Pitfall 1: Premature Optimization (Most Common!)

Symptoms:

Jumping to complex solutions (multithreading) before measuring bottleneck
Micro-optimizing (sqrt → squared distance) without profiling
Optimizing code that's 1% of frame time

Why it fails:

You optimize the wrong thing (80% of time elsewhere)
Complex solutions add bugs without benefit
Time wasted that could go to real bottleneck

Example:

# BAD: Premature micro-optimization
# Replaced sqrt with squared distance (saves 0.1ms)
# But vision checks are only 1% of frame time!
dist_sq = dx*dx + dy*dy
if dist_sq < range_sq:  # Micro-optimization
    # ...

# GOOD: Profile first, found pathfinding is 80% of frame time
# Added path caching (saves 40ms!)
cached_path = path_cache.get(start, goal)
if cached_path:
    return cached_path

Solution:

✅ Profile FIRST - measure where time is actually spent
✅ Focus on top bottleneck (80/20 rule)
✅ Measure improvement - validate optimization helped
✅ Repeat - find next bottleneck

Quote: "Premature optimization is the root of all evil" - Donald Knuth

Pitfall 2: LOD Popping (Visual Artifacts)

Symptoms:

Units suddenly appear/disappear at LOD boundaries
Animation quality jumps (smooth → jerky)
Players notice "fake" LOD transitions

Why it fails:

No hysteresis: Entity at 99-101 units flip-flops between LOD 0/1 every frame
Instant transitions: LOD 0 → LOD 3 in one frame (jarring)
Distance-only: Ignores importance (player's units should always be high detail)

Example:

# BAD: No hysteresis (causes popping)
if distance < 100:
    lod = 0
else:
    lod = 1
# Entity at 99.5 units: LOD 0
# Entity moves to 100.5 units: LOD 1
# Entity moves to 99.5 units: LOD 0 (flicker!)

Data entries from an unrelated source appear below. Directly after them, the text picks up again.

-- ==== Sys2Proof/Certificates/Slice0/Obligations.lean ====
section
/-! DEFINITION. The statements for the provers: the machine as a whole, the shared operations, and every family of commands
with the state that each touches. A statement that gives a row's next state as an equation says with it everything that the row
changes and that nothing else changes; PutFieldEffectAndFrame and NoticeLogAndSafeCauseEffects say what the operations in such
an equation do. -/

open Sys2Proof Sys2Proof.Machine

/-! ## The machine as a whole -/
/-- A step runs the command at the front of the queue on the state with the queue's rest. -/
def Obligations.StepRunsFrontCommand : Prop :=
  ∀ (c : Instr) (rest : List Instr) (s : State),
    step { s with pending := c :: rest } = exec c { s with pending := rest }

/-- With no command waiting, a step is one edge of the 500 MHz time clock (the model's choice, log entry 21): operating time
grows by 2 ns, both domain counters move by their increments, and no register changes but TIM_STAT (SLEWING). -/
def Obligations.EmptyQueueStepIsOneClockEdge : Prop :=
  ∀ s : State, s.pending = [] → ∃ t, step s = .next t ∧ t.silt.opNs = s.silt.opNs + 2
    ∧ t.time.doms = [{ s.dom 0 with t := addTu (s.dom 0).t (s.dom 0).inc }, { s.dom 1 with t := addTu (s.dom 1).t (s.dom 1).inc }]
    ∧ (s.time.follow = none → t.time.l = addTu s.time.l s.time.incL)
    ∧ t = { s with regs := t.regs, time := t.time, silt := { s.silt with opNs := s.silt.opNs + 2 } }
    ∧ ∀ a, a ≠ Reg.TIM_STAT.base → tabGet t.regs 0 a = tabGet s.regs 0 a

/-- Every command answers a next state in every state, so the model has no fault and no refusal that a command reaches, and it
leaves the commands that wait in the queue as they are. -/
def Obligations.EveryCommandAnswersNext : Prop :=
  ∀ (c : Instr) (s : State), ∃ t, exec c s = .next t ∧ t.pending = s.pending

/-- After reset the hub is in BOOT, no Pattern is active and the standby bank is EMPTY, no frame counter exists, the duplicate
table is empty and no command waits (R149, R99, R31, R169). -/
def Obligations.ResetState : Prop :=
  State.reset.hubState = stBoot ∧ State.reset.banks.act = none ∧ State.reset.banks.stbyState = .empty ∧
  State.reset.seq.counter = false ∧ State.reset.seq.frame = 0 ∧ State.reset.seq.dup = [] ∧ State.reset.seq.waiting = [] ∧
  State.reset.pending = [] ∧ State.reset.get Fld.GLB_ID.PART = 0x9608 ∧ State.reset4804.get Fld.GLB_ID.PART = 0x4804 ∧
  State.reset.get Fld.RING_STAT.HUB_ID = 0xFF ∧ State.reset.get Fld.SLT_LIFE_HEAD.HEAD = 0 ∧ State.reset.free = 0

/-- The states of both parts after reset meet the invariants that the statements below keep: a state code that R149 assigns and
byte memories in canonical form. -/
def Obligations.ResetMeetsInvariants : Prop :=
  legalState State.reset.hubState = true ∧ State.reset.memOk = true ∧
  legalState State.reset4804.hubState = true ∧ State.reset4804.memOk = true

/-- One step keeps the hub's state code among those that R149 assigns, and moves it only as R155 permits: out of BOOT to HELD,
between the states from HELD on by a transition of R155, to BOOT by a reset, and to OFF by loss of power. -/
def Obligations.HubStateMovesOnlyAsListed : Prop :=
  ∀ s t : State, step s = .next t → legalState s.hubState = true →
    legalState t.hubState = true ∧ stateMove s.hubState t.hubState = true

/-- One step keeps the canonical form of every byte memory: both Pattern banks, the silt log and capture memory. -/
def Obligations.StepKeepsMemoriesCanonical : Prop :=
  ∀ s t : State, step s = .next t → s.memOk = true → t.memOk = true

/-- The one-time bits of PAT_SIGN_CFG never clear (R97), and PAT_MIN_SERIAL never falls (R96), whatever command runs. -/
def Obligations.OneTimeValuesNeverGoBack : Prop :=
  ∀ (c : Instr) (s t : State), exec c s = .next t →
    (∀ k, (s.rd Reg.PAT_SIGN_CFG).getLsbD k = true → (t.rd Reg.PAT_SIGN_CFG).getLsbD k = true) ∧
    s.get Fld.PAT_MIN_SERIAL.MIN_SERIAL ≤ t.get Fld.PAT_MIN_SERIAL.MIN_SERIAL


/-! ## Shared operations -/
/-- A field that is put reads back cut to its width; fields that share no bit with it keep their value, and nothing but the
field's register changes. -/
def Obligations.PutFieldEffectAndFrame : Prop :=
  ∀ (s : State) (f : Field) (v i j : Nat), f.lsb + f.width ≤ 32 → f.reg.has i j = true →
    (s.put f v i j).get f i j = v % 2 ^ f.width ∧
    (∀ (g : Field) (a b : Nat), f.indep g = true → (s.put f v i j).get g a b = s.get g a b) ∧
    RegsOnly [f.reg.at i j] s (s.put f v i j)

/-- What a software write leaves in a register, bit by bit (R5): a W1C bit clears and a W1S bit sets where a 1 is written and
stays where a 0 is; a RW or RWH bit takes the value; a RWL bit takes it outside RUN; any other bit stays. -/
def Obligations.AccessCodesBitByBit : Prop :=
  ∀ (r : RegDef) (inRun : Bool) (old v : Word) (k : Nat), k < 32 →
    let has := fun (m : Nat) => m.testBit k
    let new := (writeCodes r inRun old v).getLsbD k
    (has r.w1c = true → has r.w1s = false → has r.rw = false → has r.rwl = false → new = (old.getLsbD k && !v.getLsbD k)) ∧
    (has r.w1s = true → has r.w1c = false → has r.rw = false → has r.rwl = false → new = (old.getLsbD k || v.getLsbD k)) ∧
    (has r.rw = true → has r.w1c = false → has r.w1s = false → new = v.getLsbD k) ∧
    (has r.rwl = true → has r.rw = false → has r.w1c = false → has r.w1s = false →
      new = if inRun then old.getLsbD k else v.getLsbD k) ∧
    (has r.rw = false → has r.rwl = false → has r.w1c = false → has r.w1s = false → new = old.getLsbD k)

/-- R9: a write to a register with RWL fields while the hub is in RUN leaves every RWL bit as it was and sets
GLB_ACC_STAT.RWL_DROP. Nothing but that register and GLB_ACC_STAT changes, so no write is queued for a later state; and
where no other field can be written the register keeps its value. -/
def Obligations.LockedFieldWriteInRunIsDropped : Prop :=
  ∀ (s : State) (r : RegDef) (v i j : Nat), s.hubState = stRun → r.rwl ≠ 0 → r.has i j = true →
    r.disjoint Reg.GLB_ACC_STAT = true →
    (s.writeByCode r v i j).get Fld.GLB_ACC_STAT.RWL_DROP = 1 ∧
    (∀ k, k < 32 → r.rwl.testBit k = true → r.rw.testBit k = false → r.w1c.testBit k = false → r.w1s.testBit k = false →
      ((s.writeByCode r v i j).rd r i j).getLsbD k = (s.rd r i j).getLsbD k) ∧
    (r.rw = 0 → r.w1c = 0 → r.w1s = 0 → (s.writeByCode r v i j).rd r i j = s.rd r i j) ∧
    RegsOnly [r.at i j, Reg.GLB_ACC_STAT.base] s (s.writeByCode r v i j)

/-- A byte of a byte memory after a byte list is stored (unlisted bytes read 0), and the canonical form is kept. -/
def Obligations.MemoryReadAfterWrite : Prop :=
  ∀ (m : Memory) (a b : Nat) (bs : List Byte), Memory.wf m = true →
    Memory.wf (Memory.writeN m a bs) = true ∧
    Memory.read (Memory.writeN m a bs) b = if a ≤ b ∧ b < a + bs.length then bs.getD (b - a) 0 else Memory.read m b

/-- Raising a notice source sets its pending bit; a source already pending changes nothing; nothing but the pending word, the
MSI-X messages and their PBA and the owed ring notice changes (R581, R582). An event of the silt log changes the log's
registers and staging only; with room in the FIFO and a busy writer it is staged behind those that wait (R626, R639). A safe
cause latches in GLB_SAFE_CAUSE; in ARMED and RUN the hub is due for SAFE at the next tick, and elsewhere the cause is only
recorded (R155, R183). -/
def Obligations.NoticeLogAndSafeCauseEffects : Prop :=
  (∀ (s : State) (i : Nat), i < 109 →
     (s.raise i).pendingBit i = true ∧ (s.pendingBit i = true → s.raise i = s) ∧
     (∀ k, k ≠ i → k < 109 → (s.raise i).pendingBit k = s.pendingBit k) ∧
     s.raise i = { s with regs := (s.raise i).regs, host := (s.raise i).host } ∧
     ∀ a, a ≠ Reg.DMA_NPENDj.at (i / 32) 0 → tabGet (s.raise i).regs 0 a = tabGet s.regs 0 a) ∧
  (∀ (s : State) (code : Nat) (data : List Byte),
     s.stage code data = { s with regs := (s.stage code data).regs, silt := (s.stage code data).silt } ∧
     (∀ a, a < 0x280000 ∨ 0x281000 ≤ a → tabGet (s.stage code data).regs 0 a = tabGet s.regs 0 a) ∧
     (s.is Fld.SLT_STAT.PFAIL = false → s.is Fld.SLT_STAT.FULL = false → s.silt.job.isSome = true → s.silt.fifo.length < 64 →
       (s.stage code data).silt.fifo = s.silt.fifo ++ [s.siltEvent code data])) ∧
  (∀ (s : State) (b : Nat), b < 8 →
     bit ((s.safeCause b).get Fld.GLB_SAFE_CAUSE.CAUSE) b = true ∧
     (s.hubState = stArmed ∨ s.hubState = stRun →
       { target := stSafe, frame := s.seq.frame + 1, rank := 1 } ∈ (s.safeCause b).seq.due) ∧
     (s.hubState ≠ stArmed → s.hubState ≠ stRun → (s.safeCause b).seq.due = s.seq.due) ∧
     (s.safeCause b).hubState = s.hubState ∧
     s.safeCause b = { s with regs := (s.safeCause b).regs, seq := (s.safeCause b).seq } ∧
     ∀ a, a ≠ Reg.GLB_SAFE_CAUSE.base → tabGet (s.safeCause b).regs 0 a = tabGet s.regs 0 a)


/-! ## Register accesses -/
/-- Rows whose register write needs the register map: in OFF and BOOT they change nothing (R671). -/
def Obligations.ClosedMapIgnoresRegisterRows : Prop :=
  ∀ (s : State) (k v : Nat) (on : Bool) (bs : List Byte) (ds : List Descriptor), s.mapOpen = false →
    exec .supCntClr s = .next s ∧ exec .sltCntClr s = .next s ∧ exec .ringCntClr s = .next s ∧ exec (.fldCntClr k) s = .next s ∧
    exec (.laneCntClr k) s = .next s ∧ exec (.lanePrbsClr k) s = .next s ∧ exec (.loopCntClr k) s = .next s ∧
    exec (.queCntClr k) s = .next s ∧ exec (.wmxClear k) s = .next s ∧ exec (.sluCntClr k) s = .next s ∧
    exec (.wrgCntClr k) s = .next s ∧ exec (.patWdataWrite v) s = .next s ∧ exec (.standbyWindowWrite k bs) s = .next s ∧
    exec (.calCtrlSuspend on) s = .next s ∧ exec (.capCtrlArm k) s = .next s ∧ exec (.capCtrlAbort k) s = .next s ∧
    exec (.loopCmdWrite k v) s = .next s ∧ exec (.loopCmdFifoPush k v) s = .next s ∧ exec (.loopFifoFlush k) s = .next s ∧
    exec (.queCtrlFlush k) s = .next s ∧ exec (.watermarkWrite k on v) s = .next s ∧ exec (.dmaRingEnable k v) s = .next s ∧
    exec (.dmaRingDisable k) s = .next s ∧ exec (.dmaTailWrite k v ds) s = .next s ∧ exec (.wrgCtrlCut k) s = .next s ∧
    exec (.wrgCtrlAbort k) s = .next s

/-- Rows that clear counters (R462, R490, R493, R565, R577, R596, R618, R639, R656): with the map open each clears the counters
that its rule names, of instance k, and changes nothing else. RING_CNT_CLR sets every saturating count of the RING block to
0 (R535), changes registers only, and leaves the wrapping counts RELAY_CNT, DUP_CNT and RETURN. -/
def Obligations.CounterClearRows : Prop :=
  (∀ (s : State) (k : Nat), s.mapOpen = true →
     exec .supCntClr s = .next ((s.wr Reg.SUP_SD_CNT 0).wr Reg.SUP_QCNT 0) ∧
     exec .sltCntClr s = .next ((s.wr Reg.SLT_ECC 0).wr Reg.SLT_FIFO_MAX 0) ∧
     exec (.fldCntClr k) s = .next (((s.wr Reg.FLD_Pp_CNT 0 k).put Fld.FLD_Pp_CNT2.OC_CNT 0 k).put Fld.FLD_Pp_CNT2.RANGE_ERR 0 k) ∧
     exec (.laneCntClr k) s =
       .next (((s.wr Reg.LANE_Ln_ERR 0 k).put Fld.LANE_Ln_WIN.DROP_CNT 0 k).put Fld.LANE_Ln_RETR.RETRAIN_CNT 0 k) ∧
     exec (.lanePrbsClr k) s = .next ((s.wr Reg.LANE_Ln_PRBS_ERR 0 k).wr Reg.LANE_Ln_PRBS_BITS 0 k) ∧
     exec (.loopCntClr k) s = .next ((s.wr Reg.LOOP_Sn_CNT 0 k).wr Reg.LOOP_Sn_CNT2 0 k) ∧
     exec (.queCntClr k) s = .next ((s.wr Reg.QUE_Qq_CNT 0 k).wr Reg.QUE_Qq_CNT2 0 k) ∧
     exec (.wmxClear k) s = .next ((s.put Fld.QUE_Qq_WMSTAT.WMX 0 k).put Fld.QUE_Qq_WMSTAT.XCNT 0 k) ∧
     exec (.sluCntClr k) s = .next ((s.wr Reg.SLU_Oo_CNT 0 k).wr Reg.SLU_Oo_CNT2 0 k) ∧
     exec (.wrgCntClr k) s = .next ((s.put Fld.WRG_Cj_CNT.FAIL_CNT 0 k).wr Reg.WRG_Cj_LOST 0 k)) ∧
  (∀ s : State, s.mapOpen = true → ∃ t, exec .ringCntClr s = .next t ∧
     t.get Fld.RING_MGMT.TIMEOUT_CNT = 0 ∧ t.get Fld.RING_MISC.TTL_CNT = 0 ∧ t.get Fld.RING_MISC.UNKNOWN_CNT = 0 ∧
     (∀ p < 2, t.rd Reg.RING_Pp_ERR p = 0 ∧ t.rd Reg.RING_Pp_RETX p = 0 ∧ t.rd Reg.RING_Pp_OVR p = 0 ∧ t.rd Reg.RING_Pp_CAP p = 0 ∧
       t.get Fld.RING_Pp_RET.NAK_TX p = 0 ∧ t.get Fld.RING_Pp_RET.RETURN p = s.get Fld.RING_Pp_RET.RETURN p) ∧
     (∀ k < 64, t.get Fld.RING_STRs_CNT.CAP_DROP k = 0) ∧
     (∀ u ∈ s.units cSUBSCRIBE, u.inst < 4096 → t.rd Reg.RING_CFk_LOSS u.inst = 0) ∧
     t.get Fld.RING_MGMT.RELAY_CNT = s.get Fld.RING_MGMT.RELAY_CNT ∧ t.get Fld.RING_MISC.DUP_CNT = s.get Fld.RING_MISC.DUP_CNT ∧
     t = { s with regs := t.regs } ∧ ∀ a, a < 0x180000 ∨ 0x1C0000 ≤ a → tabGet t.regs 0 a = tabGet s.regs 0 a)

# GOOD: Hysteresis + importance + blend
if is_important(entity):
    lod = 0  # Always full detail for player units
elif distance < 90:
    lod = 0  # Upgrade at 90
elif distance > 110:
    lod = 1  # Downgrade at 110
# else: keep current LOD
# 20-unit buffer prevents thrashing

# Blend between LOD levels over 0.5 seconds
blend_factor = (time.time() - lod_transition_start) / 0.5

Solution:

✅ Hysteresis - different thresholds for upgrade (90) vs downgrade (110)
✅ Importance weighting - player units, selected units always high LOD
✅ Blend transitions - cross-fade over 0.5-1 second
✅ Time delay - wait N seconds before downgrading LOD

Pitfall 3: Thread Contention and Race Conditions

Symptoms:

Crashes with "list modified during iteration"
Nondeterministic behavior (works sometimes)
Slower with multithreading than without (due to locking)

Why it fails:

Multiple threads read/write shared mutable state (data race)
Excessive locking serializes code (defeats parallelism)
False sharing - adjacent data on same cache line thrashes

Example:

# BAD: Race condition (shared mutable list)
def update_unit_threaded(unit, all_units):
    # Thread 1 reads all_units
    # Thread 2 modifies all_units (adds/removes unit)
    # Thread 1 crashes: "list changed during iteration"
    for other in all_units:
        if collides(unit, other):
            all_units.remove(other)  # RACE!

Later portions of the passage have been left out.